:: Task prompt ::
Starting at the line with "def execWakeConfig (b" and going on through the line with "if s.pwr.backup ∧", reproduce each line in the records below exactly and nothing more.

### Provided entries

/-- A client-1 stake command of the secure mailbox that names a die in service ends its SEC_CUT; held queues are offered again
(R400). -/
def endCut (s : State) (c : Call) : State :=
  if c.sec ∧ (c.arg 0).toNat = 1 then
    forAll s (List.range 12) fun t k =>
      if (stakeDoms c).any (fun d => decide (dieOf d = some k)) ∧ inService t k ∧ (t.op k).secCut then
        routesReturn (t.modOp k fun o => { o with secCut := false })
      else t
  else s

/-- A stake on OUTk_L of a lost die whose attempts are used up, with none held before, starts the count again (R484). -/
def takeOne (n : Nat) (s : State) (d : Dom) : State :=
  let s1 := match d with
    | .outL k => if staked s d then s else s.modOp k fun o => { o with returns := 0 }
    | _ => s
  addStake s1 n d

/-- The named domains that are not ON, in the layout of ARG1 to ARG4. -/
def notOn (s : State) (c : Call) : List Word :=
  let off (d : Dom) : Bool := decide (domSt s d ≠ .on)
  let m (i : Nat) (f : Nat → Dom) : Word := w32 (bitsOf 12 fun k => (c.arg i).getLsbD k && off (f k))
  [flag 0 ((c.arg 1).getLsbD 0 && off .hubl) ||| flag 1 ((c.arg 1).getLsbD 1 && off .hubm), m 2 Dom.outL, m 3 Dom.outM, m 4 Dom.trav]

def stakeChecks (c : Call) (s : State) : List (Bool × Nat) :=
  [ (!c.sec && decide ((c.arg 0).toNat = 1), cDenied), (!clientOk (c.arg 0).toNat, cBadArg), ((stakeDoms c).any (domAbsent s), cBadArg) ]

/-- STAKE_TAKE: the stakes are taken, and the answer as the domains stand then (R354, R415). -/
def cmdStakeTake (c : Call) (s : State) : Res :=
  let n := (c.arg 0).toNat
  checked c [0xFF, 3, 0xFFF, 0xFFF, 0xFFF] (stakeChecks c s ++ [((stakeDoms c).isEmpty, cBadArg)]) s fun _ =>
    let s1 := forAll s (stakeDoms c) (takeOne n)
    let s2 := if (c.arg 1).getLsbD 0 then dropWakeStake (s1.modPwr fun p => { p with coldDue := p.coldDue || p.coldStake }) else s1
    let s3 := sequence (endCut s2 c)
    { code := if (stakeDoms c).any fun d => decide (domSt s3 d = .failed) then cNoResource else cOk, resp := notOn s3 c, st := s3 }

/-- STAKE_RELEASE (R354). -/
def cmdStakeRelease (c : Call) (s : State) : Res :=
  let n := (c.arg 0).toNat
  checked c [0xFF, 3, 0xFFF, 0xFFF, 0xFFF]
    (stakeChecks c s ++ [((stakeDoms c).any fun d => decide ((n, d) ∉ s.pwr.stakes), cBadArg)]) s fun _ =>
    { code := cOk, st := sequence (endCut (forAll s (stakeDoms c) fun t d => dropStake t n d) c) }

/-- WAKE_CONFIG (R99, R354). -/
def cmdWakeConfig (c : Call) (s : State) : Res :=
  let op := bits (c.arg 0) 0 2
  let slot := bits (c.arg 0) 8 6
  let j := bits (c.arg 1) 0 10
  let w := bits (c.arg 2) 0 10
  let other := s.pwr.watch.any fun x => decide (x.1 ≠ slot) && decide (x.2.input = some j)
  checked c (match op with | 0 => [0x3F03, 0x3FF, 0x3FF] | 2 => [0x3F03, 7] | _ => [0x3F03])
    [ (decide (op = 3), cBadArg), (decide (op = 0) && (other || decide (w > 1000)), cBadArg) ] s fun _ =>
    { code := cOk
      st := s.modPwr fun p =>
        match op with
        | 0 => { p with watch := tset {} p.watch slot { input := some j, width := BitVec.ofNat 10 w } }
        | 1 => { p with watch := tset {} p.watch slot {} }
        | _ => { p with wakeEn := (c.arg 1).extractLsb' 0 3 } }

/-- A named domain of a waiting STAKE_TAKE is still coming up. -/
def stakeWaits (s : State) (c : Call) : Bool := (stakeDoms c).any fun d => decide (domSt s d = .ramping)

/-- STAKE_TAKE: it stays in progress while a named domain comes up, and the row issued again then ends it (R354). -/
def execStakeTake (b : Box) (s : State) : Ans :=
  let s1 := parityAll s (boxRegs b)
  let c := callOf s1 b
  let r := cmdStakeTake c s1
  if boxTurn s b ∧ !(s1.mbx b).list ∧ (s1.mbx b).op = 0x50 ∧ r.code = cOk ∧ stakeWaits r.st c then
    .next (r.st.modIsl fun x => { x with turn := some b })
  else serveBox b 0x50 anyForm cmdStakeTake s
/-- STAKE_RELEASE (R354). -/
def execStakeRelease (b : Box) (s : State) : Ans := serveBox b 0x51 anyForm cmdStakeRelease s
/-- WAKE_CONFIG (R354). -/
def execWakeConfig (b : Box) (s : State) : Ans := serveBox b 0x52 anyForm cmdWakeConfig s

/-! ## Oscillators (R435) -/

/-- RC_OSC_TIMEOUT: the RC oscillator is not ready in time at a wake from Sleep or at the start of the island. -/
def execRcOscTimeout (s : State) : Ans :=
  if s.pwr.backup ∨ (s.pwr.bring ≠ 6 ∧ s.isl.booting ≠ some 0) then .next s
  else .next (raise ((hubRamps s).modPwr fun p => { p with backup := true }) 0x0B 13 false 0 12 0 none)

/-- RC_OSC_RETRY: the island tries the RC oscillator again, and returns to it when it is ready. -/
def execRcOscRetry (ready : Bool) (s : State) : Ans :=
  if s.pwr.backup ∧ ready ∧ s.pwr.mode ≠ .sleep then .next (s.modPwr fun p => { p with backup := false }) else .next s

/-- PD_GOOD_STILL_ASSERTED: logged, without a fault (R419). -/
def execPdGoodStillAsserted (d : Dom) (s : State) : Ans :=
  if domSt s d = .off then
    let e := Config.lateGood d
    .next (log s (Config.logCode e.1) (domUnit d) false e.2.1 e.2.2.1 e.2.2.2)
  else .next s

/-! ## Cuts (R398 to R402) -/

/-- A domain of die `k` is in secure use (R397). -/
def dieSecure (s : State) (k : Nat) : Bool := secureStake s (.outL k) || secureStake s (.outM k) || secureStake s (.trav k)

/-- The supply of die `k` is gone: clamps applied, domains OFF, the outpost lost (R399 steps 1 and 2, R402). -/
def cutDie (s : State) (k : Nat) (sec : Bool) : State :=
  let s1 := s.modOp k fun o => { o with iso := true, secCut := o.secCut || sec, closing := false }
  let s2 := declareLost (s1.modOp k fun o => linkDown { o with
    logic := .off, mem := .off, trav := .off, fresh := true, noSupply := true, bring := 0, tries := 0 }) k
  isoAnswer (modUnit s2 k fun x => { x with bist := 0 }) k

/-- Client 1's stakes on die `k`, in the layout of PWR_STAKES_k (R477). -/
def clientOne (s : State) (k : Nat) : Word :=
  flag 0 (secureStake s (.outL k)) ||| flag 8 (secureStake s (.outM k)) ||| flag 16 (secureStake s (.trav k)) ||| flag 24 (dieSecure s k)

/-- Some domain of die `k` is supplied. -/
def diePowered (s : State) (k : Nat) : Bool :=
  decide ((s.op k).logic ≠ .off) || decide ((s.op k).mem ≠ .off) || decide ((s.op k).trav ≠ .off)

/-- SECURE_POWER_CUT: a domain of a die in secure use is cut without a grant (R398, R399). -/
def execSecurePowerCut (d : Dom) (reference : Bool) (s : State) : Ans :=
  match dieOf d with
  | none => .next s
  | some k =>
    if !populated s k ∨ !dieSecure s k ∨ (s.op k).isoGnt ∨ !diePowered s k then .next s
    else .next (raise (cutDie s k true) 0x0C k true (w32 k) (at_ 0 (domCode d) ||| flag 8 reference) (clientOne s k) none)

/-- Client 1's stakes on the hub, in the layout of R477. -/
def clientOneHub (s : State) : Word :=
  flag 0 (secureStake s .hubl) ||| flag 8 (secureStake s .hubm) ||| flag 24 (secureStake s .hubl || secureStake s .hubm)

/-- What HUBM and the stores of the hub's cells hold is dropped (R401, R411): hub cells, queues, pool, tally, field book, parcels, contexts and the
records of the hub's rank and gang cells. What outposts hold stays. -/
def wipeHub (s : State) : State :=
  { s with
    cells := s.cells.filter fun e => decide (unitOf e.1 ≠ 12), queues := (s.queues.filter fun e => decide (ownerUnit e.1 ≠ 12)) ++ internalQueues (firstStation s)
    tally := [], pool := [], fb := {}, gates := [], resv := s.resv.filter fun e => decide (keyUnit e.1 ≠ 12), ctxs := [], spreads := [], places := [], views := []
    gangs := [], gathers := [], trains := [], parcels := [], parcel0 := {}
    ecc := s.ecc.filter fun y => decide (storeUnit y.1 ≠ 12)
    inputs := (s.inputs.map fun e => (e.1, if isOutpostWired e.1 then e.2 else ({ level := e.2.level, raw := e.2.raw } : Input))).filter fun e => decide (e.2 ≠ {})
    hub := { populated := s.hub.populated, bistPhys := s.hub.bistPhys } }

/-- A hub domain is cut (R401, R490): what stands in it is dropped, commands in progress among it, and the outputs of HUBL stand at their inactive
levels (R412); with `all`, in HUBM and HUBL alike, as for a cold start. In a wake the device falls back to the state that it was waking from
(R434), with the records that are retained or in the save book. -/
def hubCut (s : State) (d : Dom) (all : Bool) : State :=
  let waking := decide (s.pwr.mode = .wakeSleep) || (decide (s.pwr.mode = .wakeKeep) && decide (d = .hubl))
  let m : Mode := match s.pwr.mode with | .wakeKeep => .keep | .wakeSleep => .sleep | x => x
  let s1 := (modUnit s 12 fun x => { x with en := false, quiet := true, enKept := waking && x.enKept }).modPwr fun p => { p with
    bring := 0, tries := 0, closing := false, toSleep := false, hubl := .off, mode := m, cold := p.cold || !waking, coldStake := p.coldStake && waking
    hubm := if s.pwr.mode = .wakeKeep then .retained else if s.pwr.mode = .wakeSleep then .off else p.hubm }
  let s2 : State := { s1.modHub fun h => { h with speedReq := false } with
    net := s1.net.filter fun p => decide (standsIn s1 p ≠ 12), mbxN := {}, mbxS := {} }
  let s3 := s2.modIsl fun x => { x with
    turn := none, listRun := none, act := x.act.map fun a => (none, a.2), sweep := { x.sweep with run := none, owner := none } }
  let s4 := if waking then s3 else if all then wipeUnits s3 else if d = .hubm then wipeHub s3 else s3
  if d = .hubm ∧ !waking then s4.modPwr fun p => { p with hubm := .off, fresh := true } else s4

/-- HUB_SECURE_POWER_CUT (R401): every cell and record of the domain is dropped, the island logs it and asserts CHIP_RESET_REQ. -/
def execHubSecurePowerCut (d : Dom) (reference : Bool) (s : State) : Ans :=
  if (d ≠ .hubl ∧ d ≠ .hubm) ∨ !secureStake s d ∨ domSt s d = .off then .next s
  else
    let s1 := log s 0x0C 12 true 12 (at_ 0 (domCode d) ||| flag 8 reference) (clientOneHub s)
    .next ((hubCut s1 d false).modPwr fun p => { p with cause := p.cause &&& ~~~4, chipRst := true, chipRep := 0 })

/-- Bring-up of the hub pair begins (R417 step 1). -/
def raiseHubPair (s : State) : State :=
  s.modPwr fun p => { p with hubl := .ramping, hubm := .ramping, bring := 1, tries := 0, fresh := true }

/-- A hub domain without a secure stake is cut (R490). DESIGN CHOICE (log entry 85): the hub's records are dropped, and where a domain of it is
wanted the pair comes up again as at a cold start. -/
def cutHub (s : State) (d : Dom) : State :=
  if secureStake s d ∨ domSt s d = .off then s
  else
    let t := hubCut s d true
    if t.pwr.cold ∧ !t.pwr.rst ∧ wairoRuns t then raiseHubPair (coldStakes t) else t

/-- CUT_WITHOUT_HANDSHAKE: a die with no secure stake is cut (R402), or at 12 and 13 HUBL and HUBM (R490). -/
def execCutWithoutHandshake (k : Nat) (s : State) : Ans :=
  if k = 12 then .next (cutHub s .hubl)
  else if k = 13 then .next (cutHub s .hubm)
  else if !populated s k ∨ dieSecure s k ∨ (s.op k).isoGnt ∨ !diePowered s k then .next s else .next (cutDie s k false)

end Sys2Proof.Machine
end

######

:: Task result ::
def execWakeConfig (b : Box) (s : State) : Ans := serveBox b 0x52 anyForm cmdWakeConfig s

/-! ## Oscillators (R435) -/

/-- RC_OSC_TIMEOUT: the RC oscillator is not ready in time at a wake from Sleep or at the start of the island. -/
def execRcOscTimeout (s : State) : Ans :=
  if s.pwr.backup ∨ (s.pwr.bring ≠ 6 ∧ s.isl.booting ≠ some 0) then .next s
  else .next (raise ((hubRamps s).modPwr fun p => { p with backup := true }) 0x0B 13 false 0 12 0 none)

/-- RC_OSC_RETRY: the island tries the RC oscillator again, and returns to it when it is ready. -/
def execRcOscRetry (ready : Bool) (s : State) : Ans :=
  if s.pwr.backup ∧ ready ∧ s.pwr.mode ≠ .sleep then .next (s.modPwr fun p => { p with backup := false }) else .next s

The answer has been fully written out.